Below is the current version of the schema for the Generalized Data Model. We gratefully acknowledge the influence of the OHDSI community and the open-source OMOP common data model specifications on our thinking. In addition, we acknowledge the influence of both Sentinel and i2b2 on our approach, although most of our data model was designed prior to fully reviewing other data models. At the moment, many references to the concept table refer to the OMOP version 5 vocabulary table maintained by OHDSI. However, any internally consistent set of vocabularies with unique concept ids would be sufficient (e.g., the National Library of Medicine Metathesaurus).
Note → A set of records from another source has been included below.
-- ==== Sys2Proof/Machine/Collective.lean ====
section
/-!
DEFINITION. Machine/Collective.lean: collectives and circulation (R204 to R206, R291 to R295, R364 to R371,
R380 to R382, R450 to R454, R570, R571): COLL, the items of its steps, the gather pool, the end of a step.
-/

namespace Sys2Proof.Machine

/-! ### Plans as this device sees them -/

/-- A plan of the running context's image. -/
def State.plan (s : State) (n : Nat) : Option PlanRec := (imgPlans s.img)[n]?

/-- The members of a plan by position, after the fences of the job (R454). -/
def State.planNodes (s : State) (r : PlanRec) : List Nat := r.members s.flt.map

/-- The positions that this device holds (R571). -/
def State.myPositions (s : State) (r : PlanRec) : List Nat :=
  (List.range r.table.1).filter (fun p => (s.planNodes r).getD p 0 == s.node)

/-- VERDICT of a plan (R450). -/
def PlanRec.verdict (r : PlanRec) : Bool := r.kind == 2 && bits r.flags 0 1 == 1
/-- REGIONS of an ANCHORED plan. -/
def PlanRec.regions (r : PlanRec) : Nat := fld r.body 4 4
/-- KLOG_plan of an ANCHORED plan. -/
def PlanRec.klog (r : PlanRec) : Nat := fld r.body 8 1
/-- S of a TREE plan. -/
def PlanRec.shards (r : PlanRec) : Nat := fld r.body 4 4
/-- ELEMS of a TREE plan. -/
def PlanRec.elems (r : PlanRec) : Nat := fld r.body 8 8
/-- ENTRY of a GATHER plan. -/
def PlanRec.entry (r : PlanRec) : Nat := bits (fld r.body 0 2) 0 12
/-- KEEP of a GATHER plan. -/
def PlanRec.keep (r : PlanRec) : Bool := bits (fld r.body 2 1) 0 1 == 1
/-- BYTES of a GATHER plan. -/
def PlanRec.shardBytes (r : PlanRec) : Nat := fld r.body 4 4

/-- A CIRC plan (R291). -/
structure Circ where
  n : Nat
  zigzag : Bool
  causal : Bool
  sums : Bool
  fwd : Bool
  slot : Nat
  layer : Nat
  head0 : Nat
  nhead : Nat
  sblk : Nat
  arrive : Nat
  freed : Nat
  land : Nat
  landN : Nat
  tsbase : Nat
  tsN : Nat
  cores : Nat
deriving DecidableEq, Repr

/-- Read it. -/
def PlanRec.circ (r : PlanRec) : Circ :=
  let b := r.body
  let f := fld b 2 1
  { n := fld b 0 2, zigzag := bits f 0 1 == 1, causal := bits f 1 1 == 1, sums := bits f 2 1 == 1
    fwd := bits f 3 1 == 1, slot := fld b 3 1, layer := fld b 4 2, head0 := fld b 6 1, nhead := fld b 7 1
    sblk := fld b 8 4, arrive := bits (fld b 12 2) 0 13, freed := bits (fld b 14 2) 0 13, land := fld b 16 8
    landN := fld b 24 2, tsbase := fld b 26 2, tsN := fld b 28 1, cores := fld b 30 12 }

/-- Slices of a circulation (R292). -/
def Circ.slices (x : Circ) : Nat := if x.zigzag then 2 * x.n else x.n
/-- The position that holds a slice. -/
def Circ.holder (x : Circ) (sl : Nat) : Nat := if sl < x.n then sl else 2 * x.n - 1 - sl
/-- Whether a position receives slice `sl` (R293). -/
def Circ.receives (x : Circ) (sl p : Nat) : Bool :=
  p != x.holder sl && (!x.causal || decide (sl ≤ if x.zigzag then 2 * x.n - 1 - p else p))
/-- Items of a slice. -/
def Circ.items (x : Circ) : Nat := x.sblk * x.nhead

/-- Steps of a plan (R451). -/
def PlanRec.steps (r : PlanRec) : Nat := if r.kind = 2 then 2 else if r.kind = 4 then r.circ.slices else 1

/-- The position that holds shard `i` of a TREE plan (R452). -/
def State.smap (s : State) (c : Nat) (r : PlanRec) (i : Nat) : Nat := s.vfield c (fld r.body 16 8 + 2 * i) 2

/-! ### Multicast (R453, R570) -/

/-- The other positions from `p` on, wrapping. -/
def wrapFrom (n p : Nat) : List Nat := (List.range (n - 1)).map (fun k => (p + 1 + k) % n)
Note that in April 2023, we removed the patient_details table from the data model.

GDM Tables

patients

Demographic information about the patients in the data
The column for practitioner_id is intended for situations where there is a defined primary care practitioner (e.g., HMO or CPRD data)

column	type	description	foreign key (FK)	required
id	serial	Surrogate key for record		x
gender_concept_id	bigint	FK reference to the concept table for the unique gender of the patient	concept
birth_date	date	Date of birth (yyyy-mm-dd)
race_concept_id	bigint	FK reference to the concept table for the unique race of the patient	concept
ethnicity_concept_id	bigint	FK reference to the concept table for the ethnicity of the patient	concept
address_id	bigint	FK reference to the place of residency for the patient in the location table, where the detailed address information is stored	addresses
practitioner_id	bigint	FK reference to the primary care practitioner the patient is seeing in the practitioners table	practitioners
patient_id_source_value	text	Originial patient identifier defined in the source data		x

practitioners

All non-facility practitioners (i.e., physicians, etc.) are listed

column	type	description	foreign key (FK)	required
id	serial	Surrogate key for record		x
practitioner_name	text	Practitioner's name, if available
primary_identifier	text	Primary practitioner identifier		x
primary_identifier_type	text	Type of identifier specified in primary identifier field (UPIN, NPI, etc)		x
secondary_identifier	text	Secondary practitioner identifier (Optional)
secondary_identifier_type	text	Type of identifier specified in secondary identifier field (UPIN, NPI, etc)
specialty_concept_id	bigint	FK reference to an identifier in the concept table for specialty	concept
address_id	bigint	FK reference to the address of the location where the practitioner is practicing	addresses
birth_date	date	Date of birth (yyyy-mm-dd)
gender_concept_id	bigint	FK reference to an identifier in the concept table for the unique gender of the practitioner	concept

facilities

Unique records for all the facilities in the data
facility_type_concept_id should be used to describe the whole facility (e.g., Academic Medical Center or Community Medical Center). Specific departments in the facility should be entered in the contexts table using the care_site_type_concept_id field.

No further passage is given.